Zhen-Creek & Southern Railroad dates to 2015 when the company was created by CEO Casey E. Michaux, and COO John F. Cooney. The new Company leases trackage between Watkinsville and Bishop in Oconee County, Georgia from the Hartwell Railroad Company on June 2, 2015. The Zhen-Creek & Southern is based in downtown Watkinsville, Georgia, at the former Southwire Cable Company warehouse.
The ZC&S owns three engines:
- two EMD GP30's, numbers 3016 and 3021, two former Hartwell Railroad engines, also Ex-D&RGW engines.
- one EMD GP7, Number 6525, a former Hartwell Railroad engine, also an Ex-C&O engine.

== History ==

The line was initially constructed from Athens to Lula in 1876 by the North Eastern Railroad of Georgia, and was used by horseback trains on a 3 ft gauge.

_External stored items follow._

-- ==== Sys2Proof/Laws/Decode.lean ====
section
/-!
SUPPORT. The fields of the chunk bytes, both ways, and what the decoders can answer.
-/

namespace Sys2Proof

-- From operands to bytes and back, kind by kind -------------------------------------------------------------------

theorem index_byte : ∀ s : Slot, chunkKind (BitVec.ofNat 8 s.val) = .index ∧ slotField (BitVec.ofNat 8 s.val) = s := by
  decide

theorem diff_byte : ∀ x y z : Fin 4,
    let b : Byte := BitVec.ofNat 8 (0x40 + x.val * 16 + y.val * 4 + z.val)
    chunkKind b = .diff ∧ byteField b 4 2 = x.val ∧ byteField b 2 2 = y.val ∧ byteField b 0 2 = z.val := by
  decide

theorem luma_byte : ∀ x : Fin 64,
    let b : Byte := BitVec.ofNat 8 (0x80 + x.val)
    chunkKind b = .luma ∧ byteField b 0 6 = x.val := by
  decide

theorem nibbles_byte : ∀ x y : Fin 16,
    let b : Byte := BitVec.ofNat 8 (x.val * 16 + y.val)
    byteField b 4 4 = x.val ∧ byteField b 0 4 = y.val := by
  decide

theorem run_byte : ∀ x : Fin 62,
    let b : Byte := BitVec.ofNat 8 (0xC0 + x.val)
    chunkKind b = .run ∧ byteField b 0 6 = x.val := by
  decide

-- From bytes to operands and back ---------------------------------------------------------------------------------

theorem byte_of_index : ∀ b : Byte, chunkKind b = .index → BitVec.ofNat 8 (slotField b).val = b := by decide

theorem byte_of_diff : ∀ b : Byte, chunkKind b = .diff →
    BitVec.ofNat 8 (0x40 + byteField b 4 2 * 16 + byteField b 2 2 * 4 + byteField b 0 2) = b := by decide

theorem byte_of_luma : ∀ b : Byte, chunkKind b = .luma → BitVec.ofNat 8 (0x80 + byteField b 0 6) = b := by decide

theorem byte_of_nibbles : ∀ b : Byte, BitVec.ofNat 8 (byteField b 4 4 * 16 + byteField b 0 4) = b := by decide

theorem byte_of_run : ∀ b : Byte, chunkKind b = .run → BitVec.ofNat 8 (0xC0 + byteField b 0 6) = b ∧ byteField b 0 6 < 62 := by
  decide

theorem byte_of_rgb : ∀ b : Byte, chunkKind b = .rgb → b = 0xFE := by decide

theorem byte_of_rgba : ∀ b : Byte, chunkKind b = .rgba → b = 0xFF := by decide

theorem byteField_lt (b : Byte) (lo width : Nat) : byteField b lo width < 2 ^ width :=
  Nat.mod_lt _ (Nat.two_pow_pos width)

/-- A byte made from a non-negative integer. -/
theorem ofInt_ofNat (n : Nat) : BitVec.ofInt 8 (n : Int) = BitVec.ofNat 8 n := BitVec.ofInt_natCast 8 n

-- Big-endian values (R33) --------------------------------------------------------------------------------------------

theorem ofBigEndian32_toNat (b0 b1 b2 b3 : Byte) :
    (ofBigEndian32 b0 b1 b2 b3).toNat = b0.toNat * 2 ^ 24 + b1.toNat * 2 ^ 16 + b2.toNat * 2 ^ 8 + b3.toNat := by
  have := b0.isLt
  have := b1.isLt
  have := b2.isLt
  have := b3.isLt
  rw [ofBigEndian32, BitVec.toNat_ofNat, Nat.mod_eq_of_lt (by omega)]

/-- The four bytes of a 32-bit value, as numbers. -/
theorem bigEndian32_toNat (w : BitVec 32) :
    w.toNat = (w.extractLsb' 24 8).toNat * 2 ^ 24 + (w.extractLsb' 16 8).toNat * 2 ^ 16 +
      (w.extractLsb' 8 8).toNat * 2 ^ 8 + (w.extractLsb' 0 8).toNat := by
  have := w.isLt
  simp only [BitVec.extractLsb'_toNat, Nat.shiftRight_eq_div_pow]; omega

theorem ofBigEndian32_bigEndian32 (w : BitVec 32) :
    ofBigEndian32 (w.extractLsb' 24 8) (w.extractLsb' 16 8) (w.extractLsb' 8 8) (w.extractLsb' 0 8) = w := by
  apply BitVec.eq_of_toNat_eq
  rw [ofBigEndian32_toNat, ← bigEndian32_toNat]

theorem bigEndian32_of_toNat (w : BitVec 32) (b0 b1 b2 b3 : Byte)
    (h : w.toNat = b0.toNat * 2 ^ 24 + b1.toNat * 2 ^ 16 + b2.toNat * 2 ^ 8 + b3.toNat) :
    bigEndian32 w = [b0, b1, b2, b3] := by
  have h0 := b0.isLt
  have h1 := b1.isLt
  have h2 := b2.isLt
  have h3 := b3.isLt
  simp only [bigEndian32, List.cons.injEq, and_true, ← BitVec.toNat_inj, BitVec.extractLsb'_toNat,
    Nat.shiftRight_eq_div_pow]
  refine ⟨?_, ?_, ?_, ?_⟩ <;> omega

theorem bigEndian32_ofBigEndian32 (b0 b1 b2 b3 : Byte) : bigEndian32 (ofBigEndian32 b0 b1 b2 b3) = [b0, b1, b2, b3] :=
  bigEndian32_of_toNat _ _ _ _ _ (ofBigEndian32_toNat b0 b1 b2 b3)

-- The length of what is decoded -----------------------------------------------------------------------------------

/-- What the chunk decoder answers for a chunk is as long as its first byte says, and the rest is untouched. -/
theorem decodeChunk_ok {bs rest : List Byte} {i : Instr} (h : decodeChunk bs = .ok (i, rest)) :
    ∃ b tail, bs = b :: tail ∧ i.isChunk = true ∧ i.length = (chunkKind b).length ∧
      rest = tail.drop ((chunkKind b).length - 1) ∧ (chunkKind b).length ≤ bs.length := by
  cases bs with
  | nil => simp [decodeChunk] at h
  | cons b tail =>
    refine ⟨b, tail, rfl, ?_⟩
    simp only [decodeChunk] at h
    cases hk : chunkKind b <;> simp only [hk] at h
    all_goals first
      | (split at h <;> simp only [Except.ok.injEq, Prod.mk.injEq, reduceCtorEq] at h
         obtain ⟨rfl, rfl⟩ := h
         simp [Instr.isChunk, Instr.length, ChunkKind.length])
      | (simp only [Except.ok.injEq, Prod.mk.injEq] at h
         obtain ⟨rfl, rfl⟩ := h
         simp [Instr.isChunk, Instr.length, ChunkKind.length])

theorem ChunkKind.length_pos (k : ChunkKind) : 1 ≤ k.length := by cases k <;> decide

theorem ChunkKind.length_cases (k : ChunkKind) : k.length = 1 ∨ k.length = 2 ∨ k.length = 4 ∨ k.length = 5 := by
  cases k <;> decide

/-- Enough bytes for the chunk that the first one begins are decoded. -/
theorem decodeChunk_isOk (b : Byte) (tail : List Byte) (h : (chunkKind b).length ≤ tail.length + 1) :
    ∃ i, decodeChunk (b :: tail) = .ok (i, tail.drop ((chunkKind b).length - 1)) := by
  simp only [decodeChunk]
  cases hk : chunkKind b <;> simp only [hk, ChunkKind.length] at h ⊢ <;>
    first
      | exact ⟨_, rfl⟩
      | (match tail, h with
         | [x], _ => exact ⟨_, rfl⟩
         | x :: y :: rest, _ => exact ⟨_, rfl⟩)
      | (match tail, h with
         | x :: y :: z :: rest, _ => exact ⟨_, rfl⟩)
      | (match tail, h with
         | x :: y :: z :: w :: rest, _ => exact ⟨_, rfl⟩)

/-- What the header decoder answers is a HEADER of the first 14 bytes. -/
theorem decodeHeaderItem_ok {bs rest : List Byte} {i : Instr} (h : decodeHeaderItem bs = .ok (i, rest)) :
    ∃ w hh c cs, i = .header w hh c cs ∧ bs = encode i ++ rest := by
  unfold decodeHeaderItem at h
  split at h
  · rename_i m0 m1 m2 m3 w0 w1 w2 w3 h0 h1 h2 h3 c cs rest'
    split at h
    · rename_i hm
      simp only [Except.ok.injEq, Prod.mk.injEq] at h
      obtain ⟨rfl, rfl⟩ := h
      refine ⟨_, _, _, _, rfl, ?_⟩
      simp only [encode, ← hm, bigEndian32_ofBigEndian32, List.cons_append, List.nil_append]
    · simp at h
  · simp at h

end Sys2Proof
end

The Athens to Madison portion of the line was built in 1887 by the Covington and Macon Railroad. In May 1891 it became Macon and Northern Railway, and in 1895 consolidated into the Central of Georgia Railway. The Central was consolidated into the Southern Railway in 1963, and Southern was merged into Norfolk Southern Railway in 1982. In 2001, Norfolk Southern leased their Athens to Madison branch to the Athens Line Railroad.

Athens Line, LLC is a Class III shortline railroad operating in Georgia. Established in 2001, and initial use of the line in 2002. The ABR is operates under contract by the Great Walton Railroad. In 2015, the ABR leased their Watkinsville-Bishop portion of track, to the Zhen-Creek & Southern Railroad. This portion is still owned by the ZS&S.